The festival also welcomes the return of a bold French provocateur who charts the unpredictable path of filmmaking itself. The latest effort is described as a candid, humorous look at the life of a filmmaker who treats his aunt’s country house as a makeshift studio. The project appears to fuse elements from the director’s most distinctive works, weaving together comedy with meta-reflection on the creative process and artistic memory.

Erice, a pillar of Spanish cinema, reappears at Cannes with a project that expands on themes of disappearance, identity, and memory. Two landmark films defined his career, and this new entry comes decades after his last major feature. It stages a contemplative detective-like inquiry, weaving together a narrative about a famous actor’s vanishing with broader meditations on existence and the self.

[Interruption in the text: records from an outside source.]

-- ==== Sys2Proof/Machine/SysState.lean ====
section
/-!
DEFINITION. The state of the module outside its cores: partitions and rings, schedule domains, HBM, error records and history,
the Chain, the Bushels, host link, power, reset, security and the monitor. Registers proper are `State.regs`.
-/
namespace Sys2Proof.Machine

/-- An error record at detection (R334, Table 16-3): the fields the detecting rule gives. -/
structure ErrRec where
  cls : Nat
  inj : Bool
  unit : Nat
  op : Nat
  action : Nat
  addr : Nat
  subkind : Nat
  synd : Nat
  frame : Nat
  cycle : Nat
  locked : Bool
  temp : Nat
  vcore : Nat
  waiters : Nat
  detail : List Nat
deriving DecidableEq, Repr

/-- What leaves the module towards the outside: interrupts, host-memory and configuration traffic, management messages, lines
of the monitor, pins. -/
inductive Output where
  | msix (fn : Nat) (vector : Nat)
  | cfgRetry
  | hostWrite (addr : Nat) (bytes : List Byte) (poison : Bool)
  | hostRead (addr : Nat) (len : Nat)
  | hostData (bytes : List Byte) (poison : Bool)
  | hostDone
  | cfgData (v : Word32)
  | cfgItems (items : List (String × Nat))
  | cdat (bytes : List Byte)
  | message (addr : Nat) (data : Nat)
  | bisnp (addr : Nat)
  | snoopMiss (addr : Nat)
  | mctp (event : Nat) (bytes : List Byte)
  | spdm (doe : Bool) (response : String) (body : List Byte)
  | pldm (response : String) (value : Nat)
  | line (text : String)
  | value (v : Nat)
  | flit (port : Nat) (bytes : List Byte)
  | hello (port : Nat) (node : Nat)
  | pin (name : String) (level : Bool)
  | unsupported
deriving DecidableEq, Repr

/-- An increment, arrival or flag set of core `src` on its way inside the module (Table 9-1, R192, R195). -/
inductive Flight where
  | inc (src : Nat) (core : Nat) (n : Nat) (amount : Nat)
  | arrive (src : Nat) (modbar : Bool) (n : Nat) (tag : Nat)
  | flag (src : Nat) (core : Nat) (n : Nat)
deriving DecidableEq, Repr

/-- A launch in flight (R313 to R316); `doneAt` is the frame in which it was complete. -/
structure LaunchRec where
  ring : Nat
  index : Nat
  addr : Nat
  cores : List Nat
  msien : Bool
  vector : Nat
  ticket : Nat
  doneAt : Option Nat
deriving DecidableEq, Repr

/-- A launch ring: taken count T, done count D, and indices finished out of order (R311, R315). -/
structure Ring where
  t : Nat
  d : Nat
  fin : List Nat
deriving DecidableEq, Repr

/-- Launch results still to be reported: the record, its RESULT, the core, the cause and the frame of completion (R315, R316). -/
structure Report where
  launch : LaunchRec
  result : Nat
  core : Nat
  cause : Nat
  frame : Nat
deriving DecidableEq, Repr

/-- Stages of a core or partition reset (R367, Table 18-3): requested; stopped at cycle 1,280; held in reset from the tick on;
scrubbed. -/
inductive RStage where
  | asked | stopping | held | scrubbed
deriving DecidableEq, Repr

/-- What the read of a loss record at cycle 1,290 gave (R380): the record with its poison, or a failed translation. -/
inductive WRead where
  | got (bytes : List Byte) (poison : Bool)
  | xlate
deriving DecidableEq, Repr

/-- What a partition keeps beside its registers: rings, launches, results to report; the first fault and the end of launches; the
quiet count and what reached the partition in the frame (R197); CFG and TIME.DOM in force (R35, R306); rest frames with their hold
flag, frames forced to rest, domain notices received, the requests of this tick window, whether the present and the coming frame
are rest frames (R35 to R38); clusters that await their scrub (R306); a reset in progress (R367); the loss record read (R380). -/
structure Part where
  rings : Vector Ring 4
  launches : List LaunchRec
  reports : List Report
  firstFault : Option (Nat × Nat)
  quiet : Nat
  busyFrame : Bool
  cfgNow : Word32
  domNow : Word32
  restReq : List (Nat × Bool)
  forced : List Nat
  notices : List (Nat × Nat)
  reqRest : Bool
  reqHold : Bool
  restNow : Bool
  restNext : Bool
  scrubCl : List Nat
  rst : Option RStage
  wread : Option WRead
deriving DecidableEq, Repr

/-- An error that a stored symbol of an HBM sector carries (R229, R230): codeword, symbol, the bits inverted, and whether an injection
made it (R240). -/
structure SymErr where
  cw : Nat
  sym : Nat
  mask : Nat
  inj : Bool
deriving DecidableEq, Repr

/-- What a read of a sector found, for the classing of rows and lines (R233, R234): the sector's key, the clock, and the symbol
corrected, none for an uncorrectable error. -/
structure MemErr where
  key : Nat
  time : Nat
  sym : Option Nat
deriving DecidableEq, Repr

def Ring.zero : Ring := ⟨0, 0, []⟩

def Part.zero : Part :=
  { rings := Vector.replicate 4 Ring.zero, launches := [], reports := [], firstFault := none, quiet := 0, busyFrame := false,
    cfgNow := 0, domNow := 0, restReq := [], forced := [], notices := [], reqRest := false, reqHold := false, restNow := false,
    restNext := false, scrubCl := [], rst := none, wread := none }

/-- Where the module stands between off and running (R364, R368, R373 to R375, R404): off; the bulk charges; phases 1 to 6 of Table
18-4, each named while it runs; running; S3; safe mode; recovery. -/
inductive Phase where
  | off | charging | boot | trims | sfw | rails | memory | start | run | s3 | safe | recovery
deriving DecidableEq, Repr

/-- The governor and the power input beside the registers (R318 to R329): the Hogshead in nJ × 1,300, P of the last 64 frames in mW, newest
first, the energy and frames of the present 64,000, the wear count in µs and what non-volatile memory holds of it, frames in the
HOT and in the cool condition, consecutive samples at 105 °C, the requests under validation in arrival order with their path, the
accepted changes that await cycle 1,284, whether RELEASE has been accepted, and a stop of every partition due at cycle 1,280. -/
structure Power where
  hog : Int
  hist : List Nat
  sum : Nat
  frames : Nat
  wear : Nat
  wearNv : Nat
  capNv : Bool
  hotFr : Nat
  coolFr : Nat
  hotNow : Option Bool
  hot105 : Nat
  requests : List (Bool × Nat × Nat × Nat)
  accepted : List (Nat × Nat)
  release : Bool
  stopAll : Bool
  excursion : Bool
  failed : Bool
deriving DecidableEq, Repr

/-- One copy of the history in non-volatile memory: its regions, and whether its CRCs hold (R342). -/
structure NvCopy where
  hist : List (Nat × Nat)
  evlog : List (List Byte)
  good : Bool
deriving DecidableEq, Repr

/-- An option word in its two copies, each absent where its CRC fails (R371). -/
structure OptWord where
  a : Option Word32
  b : Option Word32
deriving DecidableEq, Repr

/-- The word: of either copy that is good. -/
def OptWord.get (x : OptWord) : Option Word32 := match x.a with | some v => some v | none => x.b

/-- A word written to both copies, in turn. -/
def OptWord.both (v : Word32) : OptWord := ⟨some v, some v⟩

/-- A firmware slot: the bytes of its two images (R348). -/
structure FwSlot where
  sfw : List Byte
  cpfw : List Byte
deriving DecidableEq, Repr

/-- An SPDM session (R353): its number, its secret, and whether FINISH has completed the handshake. -/
structure Session where
  id : Nat
  secret : List Byte
  finished : Bool
deriving DecidableEq, Repr

/-- An alias certificate (R352 to R355): its extension and whether it has been signed. -/
structure Cert where
  ext : List Byte
  signed : Bool
deriving DecidableEq, Repr

/-- Security beside the SEC registers (chapter 17): lifecycle, OTP counter, revoked key sets, slots and option words in non-volatile
memory; the last certificate signed and the one being signed, what the attested fields were when it was issued, requests that await it
(path; 0 GET_CERTIFICATE, 1 CHALLENGE, 2 GET_DIGESTS, 3 KEY_EXCHANGE; nonce or exchange data); CDI0; the DeviceID and the alias key pairs,
by their private ECDSA and ML-DSA halves; whether the UDS is locked (R351); sessions; IDE keys by stream, and the streams that have failed
and stopped; activation in progress; whether no certificate has been signed since the last restart. -/
structure Security where
  lifecycle : Nat
  otp : Nat
  revoked : BitVec 4
  slots : Vector FwSlot 2
  options : Vector OptWord 16
  running : Option FwSlot
  cert : Option Cert
  signing : Option Cert
  issued : List Byte
  waiting : List (Bool × Nat × List Byte)
  cdi0 : List Byte
  devEc : List Byte
  devMl : List Byte
  aliasEc : List Byte
  aliasMl : List Byte
  udsLocked : Bool
  sessions : List Session
  ideKeys : List (Nat × List Byte)
  ideDown : List Nat
  activating : Bool
  noCert : Bool
deriving DecidableEq, Repr

/-- A record in the safety die's pending queue (R338): class, number, bytes, and the attempts made at its delivery. -/
structure QRec where
  cls : Nat
  seq : Nat
  bytes : List Byte
  attempts : Nat
deriving DecidableEq, Repr

/-- An HDM decoder (R301): host base, size, and the DPA it begins at. -/
structure Hdm where
  base : Nat
  size : Nat
  dpa : Nat
deriving DecidableEq, Repr

/-- The Ifendi monitor beside the DBG registers (chapter 22): the challenge outstanding, the operating seconds of the failures, and
the trace ring: frame, cycle, PC and SEQ.STATUS by ring index. -/
structure Monitor where
  challenge : Option (List Byte)
  fails : List Nat
  trace : List (Nat × (Nat × Nat × Nat × Nat))
deriving DecidableEq, Repr

end Sys2Proof.Machine
end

The screenplay sits between past and present, inviting viewers to consider how history shapes who we are.

Lastly, a second English-language collaboration from Hausner explores a provocative social idea through a tense, morally charged scenario. It follows a young teacher who forms a dangerous bond with five students, a relationship that triggers troubling consequences once the teacher invites the group into a risky classroom experiment. The film probes the limits of influence, responsibility, and the slippery edge between care and control.

As the festival unfolds, Cannes 2025 positions itself as a forum where established cinema meets new voices, where high-profile premieres coexist with introspective, filmmaker-driven inquiries. The conversations will likely center on how these works speak to the present moment while continuing to honor the festival’s storied history and its role in shaping global cinema debates.